_BRIEF_. All lines with the word "hcrcOk" are to be found and copied from the listing.

________________

/-- An entry of the look-ahead index (R157). -/
structure IndexEntry where
  segOff : Nat
  segLen : Nat
  route : Nat
deriving DecidableEq, Repr

/-- What the image holds for one task: its TSK_CFG value, logic, footprint, initial state with static signatures, carry
map, timers, import and export lists, look-ahead index and the stated counts of R174. -/
structure TaskImage where
  task : Nat
  cfg : Word
  stateBase : Nat
  logicBase : Nat
  logic : List Word
  footprint : List FootRec
  /-- Initial plain value and static signature B of every word of the footprint (R106, R109). -/
  words : List (Ref × Nat × Nat)
  marks : List (Ref × CarryMark)
  timers : List TimerSpec
  imports : List ImportSpec
  exports : List Ref
  index : List IndexEntry
  /-- Element ID of the control element (R208). -/
  control : Nat
  nW : Nat
  nI : Nat
  nWr : Nat
  cDep : Nat
  rtSize : Nat
deriving DecidableEq, Repr

/-- An input map row: field input, word it feeds, and the state-code indices for 0 and 1 (R204). Field inputs are
numbered as R434 pages 0 to 2 list them. -/
structure InputMapRow where
  input : Nat
  task : Nat
  word : Ref
  code0 : Nat
  code1 : Nat
deriving DecidableEq, Repr

/-- An inbound connection entry (R372). WORDMAP entry: DATA word number and the word it feeds. -/
structure InConn where
  conn : Nat
  cat : Nat
  task : Nat
  src0 : Nat
  src1 : Nat
  maxAge : Nat
  tmo : Nat
  maxJump : Nat
  forcedOk : Bool
  wordmap : List (Nat × Ref)
deriving DecidableEq, Repr

/-- An outbound connection entry (R372), with the committed words its DATA reports (R377) and its UNCHANGED bit. -/
structure OutConn where
  conn : Nat
  cat : Nat
  task : Nat
  expect : Nat
  dlen : Nat
  localIn : Bool
  deps : List Nat
  wdraw : List Nat
  words : List Ref
  ip : Nat
  port : Nat
  keyRef : Nat
  unchanged : Bool
deriving DecidableEq, Repr

/-- A local output cell: owning task, the committed word whose TRUE energises it, DEPS list and UNCHANGED bit (R372). -/
structure CellSpec where
  cell : Nat
  task : Nat
  word : Ref
  deps : List Nat
  unchanged : Bool
deriving DecidableEq, Repr

/-- The body of a station image (R503). -/
structure StationBody where
  node0 : Nat
  node1 : Nat
  period : Nat
  codingA : PerLane Nat
  tasks : List TaskImage
  inputMap : List InputMapRow
  inbound : List InConn
  outbound : List OutConn
  cells : List CellSpec
  /-- Sections the image marks as approach: task and DETECT word (R223). -/
  approach : List (Nat × Ref)
  schedules : List (List Word)
  /-- Wide-area UDP port of the module (R383). -/
  wanPort : Nat
  ppsIn : Bool
  ptpEn : Bool
  /-- LIMIT and ALARM of application event codes: code, LIMIT, ALARM (R523, R605). -/
  appCodes : List (Nat × Nat × Bool)
deriving DecidableEq, Repr

/-- A signature entry: role byte, certificate chain, leaf key signature (R504). -/
structure SigEntry where
  role : Nat
  chain : Nat
  sig : Nat
deriving DecidableEq, Repr

/-- An image as it stands in flash: header fields of R503, its bytes, its signatures and, for station data, its body. -/
structure Image where
  magic : Nat
  fmt : Nat
  kind : Nat
  amend : Bool
  serialBound : Bool
  hwtype : Nat
  secver : Nat
  serial : Word
  base : Word
  length : Nat
  bodyHash : Nat
  twinProto : Nat
  nsec : Nat
  /-- Section bounds: offset and length. -/
  sections : List (Nat × Nat)
  /-- CRC-32C of each section as the header states it. -/
  sectionCrcs : List Nat
  header : List Nat
  body : List Nat
  sigs : List SigEntry
  station : Option StationBody
deriving DecidableEq, Repr

/-! ## Network, twin and field operands -/

/-- A Denras frame: the fields of R308 and R309 and the payload bytes. `etherOk` stands for EtherType, VER and the
absence of a VLAN tag, `hcrcOk` for the header CRC. -/
structure Frame where
  destX : Bool
  chan : Chan
  etherOk : Bool
  hcrcOk : Bool
  kind : Nat
  node : Nat
  slot : Nat
  sched : Nat
  req : Nat
  reqv : Bool
  ack : Bool
  round : Nat
  state : Nat
  len : Nat
  payload : List Nat
deriving DecidableEq, Repr

/-- A field value: 0, 1 or UNKNOWN (R201). -/
inductive Tri where
  | zero | one | unknown
deriving DecidableEq, Repr

/-- A midpoint level (R429). -/
inductive Mid where
  | high | mid | low
deriving DecidableEq, Repr

/-- The twin's input record (R403). -/
structure InputRec where
  rs : Nat
  att : Bool
  alone : Bool
  field : List Tri
  inst : Nat
  conns : List (Bool × Nat)
  chkOk : Bool
deriving DecidableEq, Repr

________________

_EXERCISE RESULT_.
absence of a VLAN tag, `hcrcOk` for the header CRC. -/
  hcrcOk : Bool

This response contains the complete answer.